_Problem statement_:
Look through the listing below and write out exactly the lines from the line with "(s.emitR e).txh = s.txh := rfl" to the line with "(s.emitR e).dirData = s.dirData := rfl", both included, and no others.

_Supplied material_:
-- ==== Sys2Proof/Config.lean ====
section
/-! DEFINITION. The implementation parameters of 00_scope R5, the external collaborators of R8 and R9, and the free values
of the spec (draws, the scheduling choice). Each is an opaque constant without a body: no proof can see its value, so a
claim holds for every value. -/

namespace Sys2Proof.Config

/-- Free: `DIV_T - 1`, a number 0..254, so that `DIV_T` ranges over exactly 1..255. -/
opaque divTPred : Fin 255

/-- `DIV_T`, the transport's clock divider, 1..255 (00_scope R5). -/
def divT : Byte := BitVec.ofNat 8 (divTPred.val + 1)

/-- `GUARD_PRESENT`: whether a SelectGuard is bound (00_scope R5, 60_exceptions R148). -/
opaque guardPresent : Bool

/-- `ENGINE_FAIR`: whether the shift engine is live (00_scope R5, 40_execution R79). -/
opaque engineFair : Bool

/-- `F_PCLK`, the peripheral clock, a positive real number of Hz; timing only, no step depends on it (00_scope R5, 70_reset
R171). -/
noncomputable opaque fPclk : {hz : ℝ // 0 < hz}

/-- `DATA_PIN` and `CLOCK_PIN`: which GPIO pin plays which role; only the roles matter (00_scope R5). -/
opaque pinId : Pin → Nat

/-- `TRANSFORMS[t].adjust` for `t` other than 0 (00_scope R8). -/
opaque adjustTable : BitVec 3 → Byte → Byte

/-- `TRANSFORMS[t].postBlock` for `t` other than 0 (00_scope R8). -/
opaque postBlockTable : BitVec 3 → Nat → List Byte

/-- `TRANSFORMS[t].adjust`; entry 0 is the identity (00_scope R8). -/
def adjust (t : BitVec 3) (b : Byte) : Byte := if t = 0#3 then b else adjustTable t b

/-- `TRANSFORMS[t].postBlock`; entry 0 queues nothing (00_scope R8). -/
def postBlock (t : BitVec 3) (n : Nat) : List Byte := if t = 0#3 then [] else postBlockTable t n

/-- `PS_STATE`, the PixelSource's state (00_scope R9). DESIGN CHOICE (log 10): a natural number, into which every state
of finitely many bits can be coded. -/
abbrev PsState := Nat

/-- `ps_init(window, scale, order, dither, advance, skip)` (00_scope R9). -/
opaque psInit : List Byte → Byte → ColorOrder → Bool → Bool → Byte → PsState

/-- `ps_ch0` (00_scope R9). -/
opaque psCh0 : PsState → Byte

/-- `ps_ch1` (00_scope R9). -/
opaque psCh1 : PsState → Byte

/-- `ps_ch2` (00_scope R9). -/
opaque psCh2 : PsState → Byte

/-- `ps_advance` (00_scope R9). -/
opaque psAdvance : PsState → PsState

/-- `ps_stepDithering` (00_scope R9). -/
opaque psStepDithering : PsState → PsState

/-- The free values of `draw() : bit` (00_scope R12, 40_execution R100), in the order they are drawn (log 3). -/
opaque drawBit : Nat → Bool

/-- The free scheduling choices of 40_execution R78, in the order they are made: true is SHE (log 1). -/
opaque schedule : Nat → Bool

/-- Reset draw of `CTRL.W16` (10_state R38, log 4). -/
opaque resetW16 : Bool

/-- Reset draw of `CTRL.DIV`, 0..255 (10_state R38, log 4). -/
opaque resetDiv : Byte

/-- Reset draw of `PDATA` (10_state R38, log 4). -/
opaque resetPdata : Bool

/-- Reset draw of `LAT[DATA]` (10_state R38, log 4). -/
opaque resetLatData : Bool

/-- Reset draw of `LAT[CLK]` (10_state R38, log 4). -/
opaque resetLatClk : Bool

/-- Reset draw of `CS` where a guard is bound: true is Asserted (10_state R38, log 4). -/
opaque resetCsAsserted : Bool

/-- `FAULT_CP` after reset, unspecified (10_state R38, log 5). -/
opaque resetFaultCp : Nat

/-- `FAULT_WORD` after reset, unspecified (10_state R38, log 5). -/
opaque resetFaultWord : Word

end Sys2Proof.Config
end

--

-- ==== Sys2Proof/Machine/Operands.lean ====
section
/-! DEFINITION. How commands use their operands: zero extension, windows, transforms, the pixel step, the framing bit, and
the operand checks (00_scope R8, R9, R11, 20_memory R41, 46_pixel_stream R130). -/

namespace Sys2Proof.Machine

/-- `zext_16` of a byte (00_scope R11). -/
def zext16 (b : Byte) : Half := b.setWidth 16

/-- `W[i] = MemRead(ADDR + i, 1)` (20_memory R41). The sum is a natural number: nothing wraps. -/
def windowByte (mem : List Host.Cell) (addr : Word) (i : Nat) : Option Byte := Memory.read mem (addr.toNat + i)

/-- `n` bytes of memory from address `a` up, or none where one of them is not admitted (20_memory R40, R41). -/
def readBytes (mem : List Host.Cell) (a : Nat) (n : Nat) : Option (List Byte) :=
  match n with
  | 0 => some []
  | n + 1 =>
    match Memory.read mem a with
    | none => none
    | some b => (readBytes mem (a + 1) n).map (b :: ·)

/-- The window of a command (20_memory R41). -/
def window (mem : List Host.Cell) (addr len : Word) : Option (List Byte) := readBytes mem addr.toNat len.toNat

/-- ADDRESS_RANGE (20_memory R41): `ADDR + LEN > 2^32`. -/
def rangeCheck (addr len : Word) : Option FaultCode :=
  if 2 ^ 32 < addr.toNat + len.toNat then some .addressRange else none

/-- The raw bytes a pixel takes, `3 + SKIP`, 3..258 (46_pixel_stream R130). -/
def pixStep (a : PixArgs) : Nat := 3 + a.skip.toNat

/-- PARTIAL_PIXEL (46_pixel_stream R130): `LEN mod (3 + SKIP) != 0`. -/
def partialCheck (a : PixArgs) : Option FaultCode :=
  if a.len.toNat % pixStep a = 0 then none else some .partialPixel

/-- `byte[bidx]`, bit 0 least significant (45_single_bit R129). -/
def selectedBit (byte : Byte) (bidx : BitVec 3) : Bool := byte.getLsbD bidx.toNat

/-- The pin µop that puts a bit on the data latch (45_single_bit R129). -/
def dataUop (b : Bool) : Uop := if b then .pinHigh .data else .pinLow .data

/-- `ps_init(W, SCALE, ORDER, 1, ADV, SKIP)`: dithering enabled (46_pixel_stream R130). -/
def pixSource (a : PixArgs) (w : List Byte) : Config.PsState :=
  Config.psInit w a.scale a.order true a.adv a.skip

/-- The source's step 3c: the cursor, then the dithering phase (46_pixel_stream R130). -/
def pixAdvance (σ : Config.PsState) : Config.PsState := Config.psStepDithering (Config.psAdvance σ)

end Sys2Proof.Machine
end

==

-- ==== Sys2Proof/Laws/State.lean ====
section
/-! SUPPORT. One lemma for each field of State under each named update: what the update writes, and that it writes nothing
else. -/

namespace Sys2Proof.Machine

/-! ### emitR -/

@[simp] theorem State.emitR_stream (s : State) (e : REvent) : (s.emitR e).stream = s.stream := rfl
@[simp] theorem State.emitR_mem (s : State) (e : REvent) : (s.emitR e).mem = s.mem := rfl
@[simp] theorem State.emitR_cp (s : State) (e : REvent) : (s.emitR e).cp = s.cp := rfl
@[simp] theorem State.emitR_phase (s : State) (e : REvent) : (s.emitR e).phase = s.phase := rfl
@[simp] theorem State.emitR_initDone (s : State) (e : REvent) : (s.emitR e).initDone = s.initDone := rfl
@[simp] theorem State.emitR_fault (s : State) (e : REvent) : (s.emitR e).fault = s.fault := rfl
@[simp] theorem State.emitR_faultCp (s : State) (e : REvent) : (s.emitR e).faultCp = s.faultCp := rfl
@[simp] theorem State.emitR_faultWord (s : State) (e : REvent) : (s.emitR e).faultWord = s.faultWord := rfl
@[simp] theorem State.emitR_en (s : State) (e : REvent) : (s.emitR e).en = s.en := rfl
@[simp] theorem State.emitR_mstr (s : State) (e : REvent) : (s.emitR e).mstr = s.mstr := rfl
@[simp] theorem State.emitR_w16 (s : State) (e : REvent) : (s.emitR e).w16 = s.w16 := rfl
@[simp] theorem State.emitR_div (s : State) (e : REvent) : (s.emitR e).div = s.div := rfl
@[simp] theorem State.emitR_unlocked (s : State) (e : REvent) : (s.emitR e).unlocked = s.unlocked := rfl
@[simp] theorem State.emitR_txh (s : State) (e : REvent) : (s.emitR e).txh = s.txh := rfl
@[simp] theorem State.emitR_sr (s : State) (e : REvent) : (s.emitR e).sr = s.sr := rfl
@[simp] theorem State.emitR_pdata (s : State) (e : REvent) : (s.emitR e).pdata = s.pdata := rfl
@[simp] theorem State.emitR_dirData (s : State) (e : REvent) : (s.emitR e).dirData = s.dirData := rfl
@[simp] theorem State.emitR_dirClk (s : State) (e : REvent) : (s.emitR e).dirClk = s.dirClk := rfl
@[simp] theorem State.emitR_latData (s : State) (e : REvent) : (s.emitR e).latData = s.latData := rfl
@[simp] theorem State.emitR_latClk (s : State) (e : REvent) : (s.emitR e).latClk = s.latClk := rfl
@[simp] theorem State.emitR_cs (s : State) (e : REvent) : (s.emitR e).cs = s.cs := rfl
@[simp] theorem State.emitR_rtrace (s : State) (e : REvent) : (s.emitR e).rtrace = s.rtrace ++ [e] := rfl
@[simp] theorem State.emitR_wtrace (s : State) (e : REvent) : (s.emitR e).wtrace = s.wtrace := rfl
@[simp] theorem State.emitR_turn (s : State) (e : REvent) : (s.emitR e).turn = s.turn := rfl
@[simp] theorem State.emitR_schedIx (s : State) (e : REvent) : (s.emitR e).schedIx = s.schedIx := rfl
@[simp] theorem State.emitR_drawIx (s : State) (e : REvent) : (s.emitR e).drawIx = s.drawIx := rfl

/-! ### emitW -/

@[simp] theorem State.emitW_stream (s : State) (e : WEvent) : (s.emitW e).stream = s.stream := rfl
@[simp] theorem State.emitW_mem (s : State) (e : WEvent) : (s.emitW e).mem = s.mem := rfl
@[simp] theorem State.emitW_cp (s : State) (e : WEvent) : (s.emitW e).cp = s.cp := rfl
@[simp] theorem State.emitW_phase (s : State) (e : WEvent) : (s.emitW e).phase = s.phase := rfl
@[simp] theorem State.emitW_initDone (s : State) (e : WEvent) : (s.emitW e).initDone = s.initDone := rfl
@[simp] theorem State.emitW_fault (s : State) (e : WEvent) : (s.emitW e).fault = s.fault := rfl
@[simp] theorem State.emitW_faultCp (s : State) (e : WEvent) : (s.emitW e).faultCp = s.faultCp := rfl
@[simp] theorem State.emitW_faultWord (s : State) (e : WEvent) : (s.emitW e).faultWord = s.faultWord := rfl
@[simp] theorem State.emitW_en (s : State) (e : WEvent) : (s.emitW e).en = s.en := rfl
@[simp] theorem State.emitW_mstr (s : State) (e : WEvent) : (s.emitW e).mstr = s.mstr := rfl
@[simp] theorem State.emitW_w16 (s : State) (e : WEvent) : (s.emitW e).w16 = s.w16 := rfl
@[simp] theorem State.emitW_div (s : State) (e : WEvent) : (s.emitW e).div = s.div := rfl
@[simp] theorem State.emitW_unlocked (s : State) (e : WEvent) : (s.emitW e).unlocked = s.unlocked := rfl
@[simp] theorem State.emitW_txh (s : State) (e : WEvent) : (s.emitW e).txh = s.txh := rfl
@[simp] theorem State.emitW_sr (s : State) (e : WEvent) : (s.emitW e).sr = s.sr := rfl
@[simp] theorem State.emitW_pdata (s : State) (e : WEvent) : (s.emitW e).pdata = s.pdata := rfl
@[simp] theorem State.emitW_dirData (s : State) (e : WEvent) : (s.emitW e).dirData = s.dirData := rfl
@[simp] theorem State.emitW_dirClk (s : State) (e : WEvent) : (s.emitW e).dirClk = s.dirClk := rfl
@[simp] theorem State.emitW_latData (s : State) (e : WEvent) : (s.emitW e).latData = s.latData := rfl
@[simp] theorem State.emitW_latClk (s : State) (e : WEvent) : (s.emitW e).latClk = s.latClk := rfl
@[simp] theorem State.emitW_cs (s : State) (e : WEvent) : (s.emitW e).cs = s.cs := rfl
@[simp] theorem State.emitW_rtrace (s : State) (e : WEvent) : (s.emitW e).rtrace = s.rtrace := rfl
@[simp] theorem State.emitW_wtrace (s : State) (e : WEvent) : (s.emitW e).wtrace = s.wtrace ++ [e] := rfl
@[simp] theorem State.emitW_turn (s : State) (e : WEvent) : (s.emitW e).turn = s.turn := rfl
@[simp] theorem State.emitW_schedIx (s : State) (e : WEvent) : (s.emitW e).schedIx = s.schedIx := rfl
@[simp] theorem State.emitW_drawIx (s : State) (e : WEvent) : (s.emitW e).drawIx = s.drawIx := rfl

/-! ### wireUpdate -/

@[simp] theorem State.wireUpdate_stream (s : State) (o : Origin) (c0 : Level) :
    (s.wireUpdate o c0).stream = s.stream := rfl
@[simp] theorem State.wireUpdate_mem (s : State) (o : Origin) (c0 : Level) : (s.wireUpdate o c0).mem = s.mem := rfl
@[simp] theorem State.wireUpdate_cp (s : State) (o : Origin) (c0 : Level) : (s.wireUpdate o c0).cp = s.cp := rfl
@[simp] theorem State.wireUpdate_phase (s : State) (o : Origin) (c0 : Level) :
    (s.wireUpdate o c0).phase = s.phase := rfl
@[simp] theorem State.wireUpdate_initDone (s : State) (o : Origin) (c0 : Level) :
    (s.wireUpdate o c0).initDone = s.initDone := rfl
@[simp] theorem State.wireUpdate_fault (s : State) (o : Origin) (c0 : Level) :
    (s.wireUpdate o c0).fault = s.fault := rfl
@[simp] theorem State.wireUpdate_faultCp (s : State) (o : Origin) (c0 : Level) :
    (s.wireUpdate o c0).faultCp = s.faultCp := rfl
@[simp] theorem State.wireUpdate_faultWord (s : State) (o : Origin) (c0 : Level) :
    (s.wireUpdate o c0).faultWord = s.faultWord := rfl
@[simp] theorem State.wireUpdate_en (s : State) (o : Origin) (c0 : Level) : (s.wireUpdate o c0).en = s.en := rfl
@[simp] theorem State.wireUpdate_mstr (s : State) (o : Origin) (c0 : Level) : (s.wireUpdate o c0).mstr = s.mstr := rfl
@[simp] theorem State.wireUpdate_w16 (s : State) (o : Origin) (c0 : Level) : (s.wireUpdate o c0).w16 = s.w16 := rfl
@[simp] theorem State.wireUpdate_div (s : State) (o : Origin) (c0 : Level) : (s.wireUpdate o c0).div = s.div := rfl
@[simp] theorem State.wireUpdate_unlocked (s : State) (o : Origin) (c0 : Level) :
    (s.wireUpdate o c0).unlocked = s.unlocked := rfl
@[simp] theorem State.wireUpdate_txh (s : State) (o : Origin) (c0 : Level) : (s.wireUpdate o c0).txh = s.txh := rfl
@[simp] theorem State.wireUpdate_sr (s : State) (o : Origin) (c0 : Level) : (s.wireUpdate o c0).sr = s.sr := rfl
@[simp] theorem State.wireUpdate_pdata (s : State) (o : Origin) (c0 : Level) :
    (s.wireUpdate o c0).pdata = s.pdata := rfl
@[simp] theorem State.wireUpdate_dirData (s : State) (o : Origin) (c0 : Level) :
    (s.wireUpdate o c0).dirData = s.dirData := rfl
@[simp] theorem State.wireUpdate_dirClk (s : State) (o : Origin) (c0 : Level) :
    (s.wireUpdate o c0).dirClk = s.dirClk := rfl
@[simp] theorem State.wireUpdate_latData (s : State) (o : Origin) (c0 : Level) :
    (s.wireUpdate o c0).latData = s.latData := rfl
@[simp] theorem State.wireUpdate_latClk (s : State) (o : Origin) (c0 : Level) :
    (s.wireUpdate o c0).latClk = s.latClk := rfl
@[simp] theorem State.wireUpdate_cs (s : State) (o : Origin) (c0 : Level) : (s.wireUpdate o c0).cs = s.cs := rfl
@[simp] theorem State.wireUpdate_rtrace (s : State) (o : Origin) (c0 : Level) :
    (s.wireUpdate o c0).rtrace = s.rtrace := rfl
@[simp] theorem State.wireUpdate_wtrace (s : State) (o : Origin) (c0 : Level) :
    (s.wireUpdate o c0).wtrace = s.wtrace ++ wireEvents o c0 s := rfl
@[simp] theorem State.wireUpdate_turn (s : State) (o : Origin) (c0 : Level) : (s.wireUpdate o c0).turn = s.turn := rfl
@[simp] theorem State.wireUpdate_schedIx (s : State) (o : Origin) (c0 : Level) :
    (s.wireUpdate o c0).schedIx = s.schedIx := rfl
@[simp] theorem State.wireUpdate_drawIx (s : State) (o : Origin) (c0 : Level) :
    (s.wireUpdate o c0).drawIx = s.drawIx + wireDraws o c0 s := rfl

_Solution_:
@[simp] theorem State.emitR_txh (s : State) (e : REvent) : (s.emitR e).txh = s.txh := rfl
@[simp] theorem State.emitR_sr (s : State) (e : REvent) : (s.emitR e).sr = s.sr := rfl
@[simp] theorem State.emitR_pdata (s : State) (e : REvent) : (s.emitR e).pdata = s.pdata := rfl
@[simp] theorem State.emitR_dirData (s : State) (e : REvent) : (s.emitR e).dirData = s.dirData := rfl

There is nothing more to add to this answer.